Assignment: Restate word for word the lines of the entries below, starting with the line that holds "(State.reactC3_only s n (Only.refl 0xc03d6 s) rfl).freeCtr" and ending with the line that holds "theorem State.react_pers (s", and no others.

Collected data
+--

@[simp] theorem State.reactC3_order (s : State) (n : Nat) : (s.reactC3 n).order = s.order :=
  (State.reactC3_only s n (Only.refl 0xc03d6 s) rfl).order rfl
@[simp] theorem State.reactC3_clk (s : State) (n : Nat) : (s.reactC3 n).clk = s.clk :=
  (State.reactC3_only s n (Only.refl 0xc03d6 s) rfl).clk rfl
@[simp] theorem State.reactC3_leases (s : State) (n : Nat) : (s.reactC3 n).leases = s.leases :=
  (State.reactC3_only s n (Only.refl 0xc03d6 s) rfl).leases rfl
@[simp] theorem State.reactC3_pers (s : State) (n : Nat) : (s.reactC3 n).pers = s.pers :=
  (State.reactC3_only s n (Only.refl 0xc03d6 s) rfl).pers rfl
@[simp] theorem State.reactC3_br (s : State) (n : Nat) : (s.reactC3 n).br = s.br :=
  (State.reactC3_only s n (Only.refl 0xc03d6 s) rfl).br rfl
@[simp] theorem State.reactC3_rings (s : State) (n : Nat) : (s.reactC3 n).rings = s.rings :=
  (State.reactC3_only s n (Only.refl 0xc03d6 s) rfl).rings rfl
@[simp] theorem State.reactC3_crc (s : State) (n : Nat) : (s.reactC3 n).crc = s.crc :=
  (State.reactC3_only s n (Only.refl 0xc03d6 s) rfl).crc rfl
@[simp] theorem State.reactC3_tmr (s : State) (n : Nat) : (s.reactC3 n).tmr = s.tmr :=
  (State.reactC3_only s n (Only.refl 0xc03d6 s) rfl).tmr rfl
@[simp] theorem State.reactC3_otp (s : State) (n : Nat) : (s.reactC3 n).otp = s.otp :=
  (State.reactC3_only s n (Only.refl 0xc03d6 s) rfl).otp rfl
@[simp] theorem State.reactC3_bkp (s : State) (n : Nat) : (s.reactC3 n).bkp = s.bkp :=
  (State.reactC3_only s n (Only.refl 0xc03d6 s) rfl).bkp rfl
@[simp] theorem State.reactC3_keys (s : State) (n : Nat) : (s.reactC3 n).keys = s.keys :=
  (State.reactC3_only s n (Only.refl 0xc03d6 s) rfl).keys rfl
@[simp] theorem State.reactC3_tst (s : State) (n : Nat) : (s.reactC3 n).tst = s.tst :=
  (State.reactC3_only s n (Only.refl 0xc03d6 s) rfl).tst rfl
@[simp] theorem State.reactC3_pat (s : State) (n : Nat) : (s.reactC3 n).pat = s.pat :=
  (State.reactC3_only s n (Only.refl 0xc03d6 s) rfl).pat rfl
@[simp] theorem State.reactC3_stdin (s : State) (n : Nat) : (s.reactC3 n).stdin = s.stdin :=
  (State.reactC3_only s n (Only.refl 0xc03d6 s) rfl).stdin rfl
@[simp] theorem State.reactC3_remote (s : State) (n : Nat) : (s.reactC3 n).remote = s.remote :=
  (State.reactC3_only s n (Only.refl 0xc03d6 s) rfl).remote rfl
@[simp] theorem State.reactC3_freeCtr (s : State) (n : Nat) : (s.reactC3 n).freeCtr = s.freeCtr :=
  (State.reactC3_only s n (Only.refl 0xc03d6 s) rfl).freeCtr rfl
@[simp] theorem State.reactC3_time (s : State) (n : Nat) : (s.reactC3 n).time = s.time :=
  (State.reactC3_only s n (Only.refl 0xc03d6 s) rfl).time rfl
@[simp] theorem State.reactC3_pending (s : State) (n : Nat) : (s.reactC3 n).pending = s.pending :=
  (State.reactC3_only s n (Only.refl 0xc03d6 s) rfl).pending rfl

@[simp] theorem State.react_order (s : State) (n : Nat) : (s.react n).order = s.order :=
  (State.react_only s n (Only.refl 0x10cabf6 s) rfl).order rfl
@[simp] theorem State.react_clk (s : State) (n : Nat) : (s.react n).clk = s.clk :=
  (State.react_only s n (Only.refl 0x10cabf6 s) rfl).clk rfl
@[simp] theorem State.react_pers (s : State) (n : Nat) : (s.react n).pers = s.pers :=
  (State.react_only s n (Only.refl 0x10cabf6 s) rfl).pers rfl
@[simp] theorem State.react_rings (s : State) (n : Nat) : (s.react n).rings = s.rings :=
  (State.react_only s n (Only.refl 0x10cabf6 s) rfl).rings rfl
@[simp] theorem State.react_tmr (s : State) (n : Nat) : (s.react n).tmr = s.tmr :=
  (State.react_only s n (Only.refl 0x10cabf6 s) rfl).tmr rfl
@[simp] theorem State.react_bkp (s : State) (n : Nat) : (s.react n).bkp = s.bkp :=
  (State.react_only s n (Only.refl 0x10cabf6 s) rfl).bkp rfl
@[simp] theorem State.react_keys (s : State) (n : Nat) : (s.react n).keys = s.keys :=
  (State.react_only s n (Only.refl 0x10cabf6 s) rfl).keys rfl
@[simp] theorem State.react_tst (s : State) (n : Nat) : (s.react n).tst = s.tst :=
  (State.react_only s n (Only.refl 0x10cabf6 s) rfl).tst rfl
@[simp] theorem State.react_pat (s : State) (n : Nat) : (s.react n).pat = s.pat :=
  (State.react_only s n (Only.refl 0x10cabf6 s) rfl).pat rfl
@[simp] theorem State.react_stdin (s : State) (n : Nat) : (s.react n).stdin = s.stdin :=
  (State.react_only s n (Only.refl 0x10cabf6 s) rfl).stdin rfl
@[simp] theorem State.react_remote (s : State) (n : Nat) : (s.react n).remote = s.remote :=
  (State.react_only s n (Only.refl 0x10cabf6 s) rfl).remote rfl
@[simp] theorem State.react_time (s : State) (n : Nat) : (s.react n).time = s.time :=
  (State.react_only s n (Only.refl 0x10cabf6 s) rfl).time rfl
@[simp] theorem State.react_pending (s : State) (n : Nat) : (s.react n).pending = s.pending :=
  (State.react_only s n (Only.refl 0x10cabf6 s) rfl).pending rfl

@[simp] theorem State.latch_order (s : State) (n : Nat) : (s.latch n).order = s.order :=
  (State.latch_only s n (Only.refl 0x10cabf6 s) rfl).order rfl
@[simp] theorem State.latch_clk (s : State) (n : Nat) : (s.latch n).clk = s.clk :=
  (State.latch_only s n (Only.refl 0x10cabf6 s) rfl).clk rfl
@[simp] theorem State.latch_pers (s : State) (n : Nat) : (s.latch n).pers = s.pers :=
  (State.latch_only s n (Only.refl 0x10cabf6 s) rfl).pers rfl
@[simp] theorem State.latch_rings (s : State) (n : Nat) : (s.latch n).rings = s.rings :=
  (State.latch_only s n (Only.refl 0x10cabf6 s) rfl).rings rfl
@[simp] theorem State.latch_tmr (s : State) (n : Nat) : (s.latch n).tmr = s.tmr :=
  (State.latch_only s n (Only.refl 0x10cabf6 s) rfl).tmr rfl
@[simp] theorem State.latch_bkp (s : State) (n : Nat) : (s.latch n).bkp = s.bkp :=
  (State.latch_only s n (Only.refl 0x10cabf6 s) rfl).bkp rfl
@[simp] theorem State.latch_keys (s : State) (n : Nat) : (s.latch n).keys = s.keys :=
  (State.latch_only s n (Only.refl 0x10cabf6 s) rfl).keys rfl
@[simp] theorem State.latch_tst (s : State) (n : Nat) : (s.latch n).tst = s.tst :=
  (State.latch_only s n (Only.refl 0x10cabf6 s) rfl).tst rfl
@[simp] theorem State.latch_pat (s : State) (n : Nat) : (s.latch n).pat = s.pat :=
  (State.latch_only s n (Only.refl 0x10cabf6 s) rfl).pat rfl
@[simp] theorem State.latch_stdin (s : State) (n : Nat) : (s.latch n).stdin = s.stdin :=
  (State.latch_only s n (Only.refl 0x10cabf6 s) rfl).stdin rfl
@[simp] theorem State.latch_remote (s : State) (n : Nat) : (s.latch n).remote = s.remote :=
  (State.latch_only s n (Only.refl 0x10cabf6 s) rfl).remote rfl
@[simp] theorem State.latch_time (s : State) (n : Nat) : (s.latch n).time = s.time :=
  (State.latch_only s n (Only.refl 0x10cabf6 s) rfl).time rfl
@[simp] theorem State.latch_pending (s : State) (n : Nat) : (s.latch n).pending = s.pending :=
  (State.latch_only s n (Only.refl 0x10cabf6 s) rfl).pending rfl

@[simp] theorem State.latch3_order (s : State) (n : Nat) : (s.latch3 n).order = s.order :=
  (State.latch3_only s n (Only.refl 0x10cabf6 s) rfl).order rfl
@[simp] theorem State.latch3_clk (s : State) (n : Nat) : (s.latch3 n).clk = s.clk :=
  (State.latch3_only s n (Only.refl 0x10cabf6 s) rfl).clk rfl
@[simp] theorem State.latch3_pers (s : State) (n : Nat) : (s.latch3 n).pers = s.pers :=
  (State.latch3_only s n (Only.refl 0x10cabf6 s) rfl).pers rfl
@[simp] theorem State.latch3_rings (s : State) (n : Nat) : (s.latch3 n).rings = s.rings :=
  (State.latch3_only s n (Only.refl 0x10cabf6 s) rfl).rings rfl
@[simp] theorem State.latch3_tmr (s : State) (n : Nat) : (s.latch3 n).tmr = s.tmr :=
  (State.latch3_only s n (Only.refl 0x10cabf6 s) rfl).tmr rfl
@[simp] theorem State.latch3_bkp (s : State) (n : Nat) : (s.latch3 n).bkp = s.bkp :=
  (State.latch3_only s n (Only.refl 0x10cabf6 s) rfl).bkp rfl
@[simp] theorem State.latch3_keys (s : State) (n : Nat) : (s.latch3 n).keys = s.keys :=
  (State.latch3_only s n (Only.refl 0x10cabf6 s) rfl).keys rfl
@[simp] theorem State.latch3_tst (s : State) (n : Nat) : (s.latch3 n).tst = s.tst :=
  (State.latch3_only s n (Only.refl 0x10cabf6 s) rfl).tst rfl
@[simp] theorem State.latch3_pat (s : State) (n : Nat) : (s.latch3 n).pat = s.pat :=
  (State.latch3_only s n (Only.refl 0x10cabf6 s) rfl).pat rfl
@[simp] theorem State.latch3_stdin (s : State) (n : Nat) : (s.latch3 n).stdin = s.stdin :=
  (State.latch3_only s n (Only.refl 0x10cabf6 s) rfl).stdin rfl
@[simp] theorem State.latch3_remote (s : State) (n : Nat) : (s.latch3 n).remote = s.remote :=
  (State.latch3_only s n (Only.refl 0x10cabf6 s) rfl).remote rfl
@[simp] theorem State.latch3_time (s : State) (n : Nat) : (s.latch3 n).time = s.time :=
  (State.latch3_only s n (Only.refl 0x10cabf6 s) rfl).time rfl
@[simp] theorem State.latch3_pending (s : State) (n : Nat) : (s.latch3 n).pending = s.pending :=
  (State.latch3_only s n (Only.refl 0x10cabf6 s) rfl).pending rfl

+--

Your solution:
  (State.reactC3_only s n (Only.refl 0xc03d6 s) rfl).freeCtr rfl
@[simp] theorem State.reactC3_time (s : State) (n : Nat) : (s.reactC3 n).time = s.time :=
  (State.reactC3_only s n (Only.refl 0xc03d6 s) rfl).time rfl
@[simp] theorem State.reactC3_pending (s : State) (n : Nat) : (s.reactC3 n).pending = s.pending :=
  (State.reactC3_only s n (Only.refl 0xc03d6 s) rfl).pending rfl

@[simp] theorem State.react_order (s : State) (n : Nat) : (s.react n).order = s.order :=
  (State.react_only s n (Only.refl 0x10cabf6 s) rfl).order rfl
@[simp] theorem State.react_clk (s : State) (n : Nat) : (s.react n).clk = s.clk :=
  (State.react_only s n (Only.refl 0x10cabf6 s) rfl).clk rfl
@[simp] theorem State.react_pers (s : State) (n : Nat) : (s.react n).pers = s.pers :=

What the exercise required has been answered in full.